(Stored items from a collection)
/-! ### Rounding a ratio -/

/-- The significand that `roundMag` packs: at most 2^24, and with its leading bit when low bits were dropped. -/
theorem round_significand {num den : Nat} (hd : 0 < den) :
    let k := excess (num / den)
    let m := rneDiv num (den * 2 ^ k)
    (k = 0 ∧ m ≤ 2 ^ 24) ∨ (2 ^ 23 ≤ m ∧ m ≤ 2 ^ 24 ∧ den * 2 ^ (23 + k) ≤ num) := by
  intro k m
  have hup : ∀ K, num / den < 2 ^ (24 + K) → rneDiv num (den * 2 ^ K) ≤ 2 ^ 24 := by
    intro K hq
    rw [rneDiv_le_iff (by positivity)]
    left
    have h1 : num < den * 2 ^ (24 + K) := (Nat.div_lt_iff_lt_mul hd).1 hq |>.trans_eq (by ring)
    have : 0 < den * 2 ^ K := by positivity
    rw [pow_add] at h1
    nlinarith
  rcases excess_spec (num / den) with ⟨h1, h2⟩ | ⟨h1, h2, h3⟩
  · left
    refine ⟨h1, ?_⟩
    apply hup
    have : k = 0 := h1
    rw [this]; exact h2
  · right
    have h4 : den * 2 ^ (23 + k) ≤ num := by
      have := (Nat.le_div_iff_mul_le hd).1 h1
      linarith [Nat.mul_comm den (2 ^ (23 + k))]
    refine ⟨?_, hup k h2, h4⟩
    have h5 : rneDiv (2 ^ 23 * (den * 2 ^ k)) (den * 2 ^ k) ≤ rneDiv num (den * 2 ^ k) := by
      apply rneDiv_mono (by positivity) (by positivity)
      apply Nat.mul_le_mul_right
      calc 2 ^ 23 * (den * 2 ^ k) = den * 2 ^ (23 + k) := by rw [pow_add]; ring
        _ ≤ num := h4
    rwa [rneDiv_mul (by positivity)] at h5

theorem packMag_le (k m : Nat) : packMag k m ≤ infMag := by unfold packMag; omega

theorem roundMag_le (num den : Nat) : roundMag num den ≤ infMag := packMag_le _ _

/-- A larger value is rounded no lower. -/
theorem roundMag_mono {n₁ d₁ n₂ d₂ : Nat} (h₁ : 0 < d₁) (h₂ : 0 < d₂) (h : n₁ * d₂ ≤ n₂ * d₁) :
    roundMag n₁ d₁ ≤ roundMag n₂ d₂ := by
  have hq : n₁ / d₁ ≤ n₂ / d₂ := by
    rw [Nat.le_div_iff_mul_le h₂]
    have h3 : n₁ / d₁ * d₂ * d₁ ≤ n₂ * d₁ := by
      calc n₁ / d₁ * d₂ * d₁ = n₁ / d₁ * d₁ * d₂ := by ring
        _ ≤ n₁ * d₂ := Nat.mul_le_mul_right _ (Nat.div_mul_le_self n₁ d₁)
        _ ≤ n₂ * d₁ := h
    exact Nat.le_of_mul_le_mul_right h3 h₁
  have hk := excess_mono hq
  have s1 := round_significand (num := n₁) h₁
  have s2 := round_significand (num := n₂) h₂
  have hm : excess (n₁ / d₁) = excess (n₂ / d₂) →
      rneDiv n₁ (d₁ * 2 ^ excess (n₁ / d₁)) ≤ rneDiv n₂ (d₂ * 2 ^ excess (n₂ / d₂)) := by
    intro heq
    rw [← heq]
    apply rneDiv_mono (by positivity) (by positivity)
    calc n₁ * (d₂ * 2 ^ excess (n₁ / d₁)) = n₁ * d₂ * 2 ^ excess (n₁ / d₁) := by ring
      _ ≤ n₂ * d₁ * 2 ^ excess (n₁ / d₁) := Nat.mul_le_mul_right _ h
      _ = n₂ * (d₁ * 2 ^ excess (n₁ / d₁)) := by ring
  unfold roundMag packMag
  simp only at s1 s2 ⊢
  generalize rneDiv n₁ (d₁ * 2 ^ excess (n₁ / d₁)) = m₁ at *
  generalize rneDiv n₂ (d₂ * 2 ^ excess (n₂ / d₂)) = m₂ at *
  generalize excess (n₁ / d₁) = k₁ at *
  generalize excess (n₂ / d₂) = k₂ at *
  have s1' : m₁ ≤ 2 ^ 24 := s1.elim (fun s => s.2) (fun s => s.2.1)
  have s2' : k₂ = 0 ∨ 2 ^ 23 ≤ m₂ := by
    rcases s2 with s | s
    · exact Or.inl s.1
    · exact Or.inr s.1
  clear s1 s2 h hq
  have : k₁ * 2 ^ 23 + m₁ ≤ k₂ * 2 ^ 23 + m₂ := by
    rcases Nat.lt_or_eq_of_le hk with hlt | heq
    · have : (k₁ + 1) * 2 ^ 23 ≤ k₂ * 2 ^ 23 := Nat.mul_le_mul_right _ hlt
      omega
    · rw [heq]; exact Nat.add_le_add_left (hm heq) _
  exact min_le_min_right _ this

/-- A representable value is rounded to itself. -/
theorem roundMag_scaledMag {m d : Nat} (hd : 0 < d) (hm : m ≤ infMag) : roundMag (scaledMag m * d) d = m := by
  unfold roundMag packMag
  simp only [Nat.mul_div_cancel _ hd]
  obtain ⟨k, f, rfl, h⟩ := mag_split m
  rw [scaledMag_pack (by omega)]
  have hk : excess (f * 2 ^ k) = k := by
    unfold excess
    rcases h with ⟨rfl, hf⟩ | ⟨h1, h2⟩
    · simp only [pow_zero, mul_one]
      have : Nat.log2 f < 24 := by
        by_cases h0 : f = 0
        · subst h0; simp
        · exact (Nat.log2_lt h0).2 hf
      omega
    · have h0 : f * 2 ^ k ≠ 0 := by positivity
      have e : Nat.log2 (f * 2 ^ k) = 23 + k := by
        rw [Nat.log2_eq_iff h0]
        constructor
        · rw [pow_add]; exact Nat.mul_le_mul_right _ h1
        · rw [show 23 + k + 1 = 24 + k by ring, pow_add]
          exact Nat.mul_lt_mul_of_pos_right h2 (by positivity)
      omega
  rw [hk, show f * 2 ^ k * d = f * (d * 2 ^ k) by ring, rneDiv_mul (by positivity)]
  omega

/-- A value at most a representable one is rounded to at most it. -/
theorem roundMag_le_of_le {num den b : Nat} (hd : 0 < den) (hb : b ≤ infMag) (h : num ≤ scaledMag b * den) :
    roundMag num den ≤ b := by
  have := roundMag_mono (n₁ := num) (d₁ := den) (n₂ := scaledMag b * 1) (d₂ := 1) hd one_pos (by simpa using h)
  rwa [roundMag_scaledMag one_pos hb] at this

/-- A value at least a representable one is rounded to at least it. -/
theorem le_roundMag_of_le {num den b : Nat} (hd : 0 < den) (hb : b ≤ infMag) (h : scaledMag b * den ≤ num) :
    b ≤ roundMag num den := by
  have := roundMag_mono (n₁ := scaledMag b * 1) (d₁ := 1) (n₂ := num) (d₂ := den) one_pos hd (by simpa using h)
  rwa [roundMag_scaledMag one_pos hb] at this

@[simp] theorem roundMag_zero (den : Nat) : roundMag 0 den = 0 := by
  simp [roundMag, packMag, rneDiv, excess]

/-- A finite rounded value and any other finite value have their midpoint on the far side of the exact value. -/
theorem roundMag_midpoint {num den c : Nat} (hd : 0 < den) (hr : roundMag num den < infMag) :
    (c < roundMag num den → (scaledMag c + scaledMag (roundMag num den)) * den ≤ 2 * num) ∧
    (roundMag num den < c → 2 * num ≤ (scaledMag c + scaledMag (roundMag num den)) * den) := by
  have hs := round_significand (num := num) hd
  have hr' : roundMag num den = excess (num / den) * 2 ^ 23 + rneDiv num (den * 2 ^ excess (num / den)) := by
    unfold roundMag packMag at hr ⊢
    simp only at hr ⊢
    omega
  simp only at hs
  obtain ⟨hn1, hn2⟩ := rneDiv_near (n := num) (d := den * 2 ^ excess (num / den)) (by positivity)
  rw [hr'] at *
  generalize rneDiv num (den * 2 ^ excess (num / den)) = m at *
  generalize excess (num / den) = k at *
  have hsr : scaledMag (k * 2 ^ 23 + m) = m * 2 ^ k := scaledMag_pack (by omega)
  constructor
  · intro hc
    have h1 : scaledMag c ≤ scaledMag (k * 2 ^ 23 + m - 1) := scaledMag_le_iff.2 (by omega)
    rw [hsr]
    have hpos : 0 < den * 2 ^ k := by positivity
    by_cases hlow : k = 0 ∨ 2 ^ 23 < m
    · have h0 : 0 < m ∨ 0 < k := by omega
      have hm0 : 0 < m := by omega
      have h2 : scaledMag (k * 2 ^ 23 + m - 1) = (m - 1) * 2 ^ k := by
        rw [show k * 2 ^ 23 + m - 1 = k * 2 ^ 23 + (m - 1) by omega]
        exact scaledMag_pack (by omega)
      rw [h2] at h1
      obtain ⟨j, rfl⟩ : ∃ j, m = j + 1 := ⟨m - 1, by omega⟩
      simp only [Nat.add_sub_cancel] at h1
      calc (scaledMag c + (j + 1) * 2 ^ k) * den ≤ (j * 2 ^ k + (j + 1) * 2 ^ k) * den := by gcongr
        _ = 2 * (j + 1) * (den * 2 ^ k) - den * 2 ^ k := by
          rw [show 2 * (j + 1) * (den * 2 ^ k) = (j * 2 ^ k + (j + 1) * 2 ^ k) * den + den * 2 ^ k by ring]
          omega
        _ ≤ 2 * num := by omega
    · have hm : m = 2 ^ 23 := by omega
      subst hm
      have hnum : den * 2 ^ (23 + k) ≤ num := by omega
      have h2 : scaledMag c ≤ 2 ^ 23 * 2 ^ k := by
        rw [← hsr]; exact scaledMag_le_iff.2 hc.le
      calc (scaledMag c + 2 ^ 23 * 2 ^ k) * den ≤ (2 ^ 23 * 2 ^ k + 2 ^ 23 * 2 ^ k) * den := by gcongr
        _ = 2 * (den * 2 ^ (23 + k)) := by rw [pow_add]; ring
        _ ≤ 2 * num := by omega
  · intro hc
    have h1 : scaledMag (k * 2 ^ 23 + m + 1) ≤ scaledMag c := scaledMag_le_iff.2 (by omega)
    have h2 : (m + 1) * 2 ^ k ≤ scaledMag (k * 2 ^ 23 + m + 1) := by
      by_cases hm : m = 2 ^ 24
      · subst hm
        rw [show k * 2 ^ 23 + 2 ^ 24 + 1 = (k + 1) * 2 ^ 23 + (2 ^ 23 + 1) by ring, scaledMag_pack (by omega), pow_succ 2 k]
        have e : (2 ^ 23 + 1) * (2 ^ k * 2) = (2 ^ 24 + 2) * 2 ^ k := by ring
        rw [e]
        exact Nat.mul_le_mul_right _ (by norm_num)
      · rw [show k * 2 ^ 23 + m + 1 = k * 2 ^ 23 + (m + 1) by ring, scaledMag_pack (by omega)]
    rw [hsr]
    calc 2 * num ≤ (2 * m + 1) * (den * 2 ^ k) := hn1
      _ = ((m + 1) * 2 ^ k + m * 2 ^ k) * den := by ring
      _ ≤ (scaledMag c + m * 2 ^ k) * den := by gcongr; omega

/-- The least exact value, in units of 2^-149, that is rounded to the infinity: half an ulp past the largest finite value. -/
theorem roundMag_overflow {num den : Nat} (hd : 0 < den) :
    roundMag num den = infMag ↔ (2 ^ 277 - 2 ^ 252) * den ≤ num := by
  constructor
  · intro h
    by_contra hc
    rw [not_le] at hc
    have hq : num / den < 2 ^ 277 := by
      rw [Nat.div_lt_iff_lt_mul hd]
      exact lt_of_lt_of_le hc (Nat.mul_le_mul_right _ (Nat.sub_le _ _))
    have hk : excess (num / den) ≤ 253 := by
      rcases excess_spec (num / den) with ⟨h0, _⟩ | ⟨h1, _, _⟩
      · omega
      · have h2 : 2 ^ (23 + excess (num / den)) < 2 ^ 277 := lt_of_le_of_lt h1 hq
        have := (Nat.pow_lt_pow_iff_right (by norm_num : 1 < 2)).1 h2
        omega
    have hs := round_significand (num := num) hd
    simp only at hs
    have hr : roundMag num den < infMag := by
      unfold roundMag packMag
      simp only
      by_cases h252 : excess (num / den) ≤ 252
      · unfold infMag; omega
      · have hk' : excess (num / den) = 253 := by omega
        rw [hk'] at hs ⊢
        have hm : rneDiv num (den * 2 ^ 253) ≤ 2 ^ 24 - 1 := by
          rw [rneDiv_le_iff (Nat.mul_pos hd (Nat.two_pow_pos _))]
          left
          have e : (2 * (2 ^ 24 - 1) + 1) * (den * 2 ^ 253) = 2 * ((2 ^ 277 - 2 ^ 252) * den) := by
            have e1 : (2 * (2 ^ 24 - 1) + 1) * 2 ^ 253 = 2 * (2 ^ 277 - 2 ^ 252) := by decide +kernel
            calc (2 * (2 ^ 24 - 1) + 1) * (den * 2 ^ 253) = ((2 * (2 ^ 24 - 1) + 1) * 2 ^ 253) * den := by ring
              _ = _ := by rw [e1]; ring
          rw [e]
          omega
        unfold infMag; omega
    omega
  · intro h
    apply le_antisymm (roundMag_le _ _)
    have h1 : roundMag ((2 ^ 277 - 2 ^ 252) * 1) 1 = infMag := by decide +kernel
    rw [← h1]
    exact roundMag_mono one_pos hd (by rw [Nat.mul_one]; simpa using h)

* [EXERCISE BRIEF]:
Word for word, restate the entries from the first line to the line that has "have hq : n₁ / d₁ ≤ n₂ / d₂ := by", both included, and nothing else.

* [SOLUTION FOR THIS TASK]:
/-! ### Rounding a ratio -/

/-- The significand that `roundMag` packs: at most 2^24, and with its leading bit when low bits were dropped. -/
theorem round_significand {num den : Nat} (hd : 0 < den) :
    let k := excess (num / den)
    let m := rneDiv num (den * 2 ^ k)
    (k = 0 ∧ m ≤ 2 ^ 24) ∨ (2 ^ 23 ≤ m ∧ m ≤ 2 ^ 24 ∧ den * 2 ^ (23 + k) ≤ num) := by
  intro k m
  have hup : ∀ K, num / den < 2 ^ (24 + K) → rneDiv num (den * 2 ^ K) ≤ 2 ^ 24 := by
    intro K hq
    rw [rneDiv_le_iff (by positivity)]
    left
    have h1 : num < den * 2 ^ (24 + K) := (Nat.div_lt_iff_lt_mul hd).1 hq |>.trans_eq (by ring)
    have : 0 < den * 2 ^ K := by positivity
    rw [pow_add] at h1
    nlinarith
  rcases excess_spec (num / den) with ⟨h1, h2⟩ | ⟨h1, h2, h3⟩
  · left
    refine ⟨h1, ?_⟩
    apply hup
    have : k = 0 := h1
    rw [this]; exact h2
  · right
    have h4 : den * 2 ^ (23 + k) ≤ num := by
      have := (Nat.le_div_iff_mul_le hd).1 h1
      linarith [Nat.mul_comm den (2 ^ (23 + k))]
    refine ⟨?_, hup k h2, h4⟩
    have h5 : rneDiv (2 ^ 23 * (den * 2 ^ k)) (den * 2 ^ k) ≤ rneDiv num (den * 2 ^ k) := by
      apply rneDiv_mono (by positivity) (by positivity)
      apply Nat.mul_le_mul_right
      calc 2 ^ 23 * (den * 2 ^ k) = den * 2 ^ (23 + k) := by rw [pow_add]; ring
        _ ≤ num := h4
    rwa [rneDiv_mul (by positivity)] at h5

theorem packMag_le (k m : Nat) : packMag k m ≤ infMag := by unfold packMag; omega

theorem roundMag_le (num den : Nat) : roundMag num den ≤ infMag := packMag_le _ _

/-- A larger value is rounded no lower. -/
theorem roundMag_mono {n₁ d₁ n₂ d₂ : Nat} (h₁ : 0 < d₁) (h₂ : 0 < d₂) (h : n₁ * d₂ ≤ n₂ * d₁) :
    roundMag n₁ d₁ ≤ roundMag n₂ d₂ := by
  have hq : n₁ / d₁ ≤ n₂ / d₂ := by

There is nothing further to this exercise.